Purpose: Recent studies have illustrated that the peritumoral regions of medical images have value for clinical diagnosis. However, the existing approaches using peritumoral regions mainly focus on the diagnostic capability of the single region and ignore the advantages of effectively fusing the intratumoral and peritumoral regions. In addition, these methods need accurate segmentation masks in the testing stage, which are tedious and inconvenient in clinical applications. To address these issues, we construct a deep convolutional neural network that can adaptively fuse the information of multiple tumoral-regions (FMRNet) for breast tumor classification using ultrasound (US) images without segmentation masks in the testing stage.

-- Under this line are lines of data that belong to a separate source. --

-- ==== Sys2Proof/Syntax.lean ====
section
/-! DEFINITION. The commands of the GL4480 as data: one constructor of `Instr` per row of the command table, with the
inputs that the row brings. What a command finds at the outside (levels, conversions, detections, a nonce, the bytes of a
message) is its operand; what the GL4480 holds is in State. -/

namespace Sys2Proof

/-- An ECC detection of the Larder: an input, admitted with the access that meets it (R83). -/
inductive Ecc where
  /-- A single-bit error, corrected (R76). -/
  | corrected
  /-- An uncorrectable error (R77). -/
  | uncorrectable
  deriving DecidableEq, Repr

/-- What the memories report while an access runs: inputs of the command (R83, R87). -/
structure MemEnv where
  /-- ECC detections, by byte address of the Larder word. -/
  ecc : List (Nat × Ecc)
  /-- In mode 4 the flash makes no DQS transition. -/
  noDqs : Bool
  deriving DecidableEq, Repr

/-- No detection and a flash that answers. -/
def MemEnv.quiet : MemEnv := ⟨[], false⟩

/-- What a session operation finds outside: the memories, the nonce that the entropy source would give, none where its last
health test failed (R226), and the lowest of four conversions of each head's gate (R474). -/
structure OpEnv where
  mem : MemEnv
  nonce : Option (List Byte)
  gates : Vector (BitVec 12) 4
  deriving DecidableEq, Repr

/-- Quiet memories, no nonce, and dark gates. -/
def OpEnv.quiet : OpEnv := ⟨MemEnv.quiet, none, Vector.replicate 4 0⟩

/-- The session, frame sequence number and tag of a session operation (R191, R204). -/
structure OpCtx where
  sess : Sess
  seq : BitVec 16
  tag : BitVec 6
  deriving DecidableEq, Repr

/-- The peer of a session (R199). -/
inductive Peer where
  /-- The local port. -/
  | lp
  /-- EtherType framing: the source MAC address. -/
  | ether (mac : BitVec 48)
  /-- UDP framing: source IPv4 address and UDP port. -/
  | udp (ip : BitVec 32) (port : BitVec 16)
  deriving DecidableEq, Repr

/-- Where messages to a peer are sent (R188): port, MAC, and VLAN tag (VID, PCP) of its most recent frame. -/
structure Route where
  port : Nat
  mac : BitVec 48
  tag : Option (BitVec 12 × BitVec 3)
  deriving DecidableEq, Repr

/-- The filtered levels at the inputs when a chip reset completes (R164 step 6). -/
structure Levels where
  pe : Vector Bool 4
  encA : Vector Bool 2
  encB : Vector Bool 2
  encZ : Vector Bool 2
  encLos : Vector Bool 2
  fbA : Vector Bool 2
  fbB : Vector Bool 2
  fbZ : Vector Bool 2
  step : Vector Bool 2
  dir : Vector Bool 2
  aux : Vector Bool 4
  present : Vector Bool 4
  inhibit : Bool
  /-- `SV4_FAULT_N` and `SV5_FAULT_N`. -/
  drive : Vector Bool 2
  /-- RESET_N is high. -/
  resetN : Bool
  deriving DecidableEq, Repr

/-- Every input low but the active-low ones: INHIBIT_N, RESET_N and the drive faults. -/
def Levels.low : Levels :=
  { pe := Vector.replicate 4 false, encA := Vector.replicate 2 false, encB := Vector.replicate 2 false,
    encZ := Vector.replicate 2 false, encLos := Vector.replicate 2 false, fbA := Vector.replicate 2 false,
    fbB := Vector.replicate 2 false, fbZ := Vector.replicate 2 false, step := Vector.replicate 2 false,
    dir := Vector.replicate 2 false, aux := Vector.replicate 4 false, present := Vector.replicate 4 false,
    inhibit := true, drive := Vector.replicate 2 true, resetN := true }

Methods: To sufficiently excavate the potential relationship, we design a fused network and two independent modules to extract and fuse features of multiple regions simultaneously. First, we introduce two enhanced combined-tumoral (EC) region modules, aiming to enhance the combined-tumoral features gradually. Then, we further design a three-branch module for extracting and fusing the features of intratumoral, peritumoral, and combined-tumoral regions, denoted as the intratumoral, peritumoral, and combined-tumoral module. Especially, we design a novel fusion module by introducing a channel attention module to adaptively fuse the features of three regions. The model is evaluated on two public datasets including UDIAT and BUSI with breast tumor ultrasound images. Two independent groups of experiments are performed on two respective datasets using the fivefold stratified cross-validation strategy. Finally, we conduct ablation experiments on two datasets, in which BUSI is used as the training set and UDIAT is used as the testing set.

Results: We conduct detailed ablation experiments about the proposed two modules and comparative experiments with other existing representative methods. The experimental results show that the proposed method yields state-of-the-art performance on both two datasets. Especially, in the UDIAT dataset, the proposed FMRNet achieves a high accuracy of 0.945 and a specificity of 0.945, respectively. Moreover, the precision (PRE = 0.909) even dramatically improves by 21.6% on the BUSI dataset compared with the existing method of the best result.

Conclusion: The proposed FMRNet shows good performance in breast tumor classification with US images, and proves its capability of exploiting and fusing the information of multiple tumoral-regions. Furthermore, the FMRNet has potential value in classifying other types of cancers using multiple tumoral-regions of other kinds of medical images.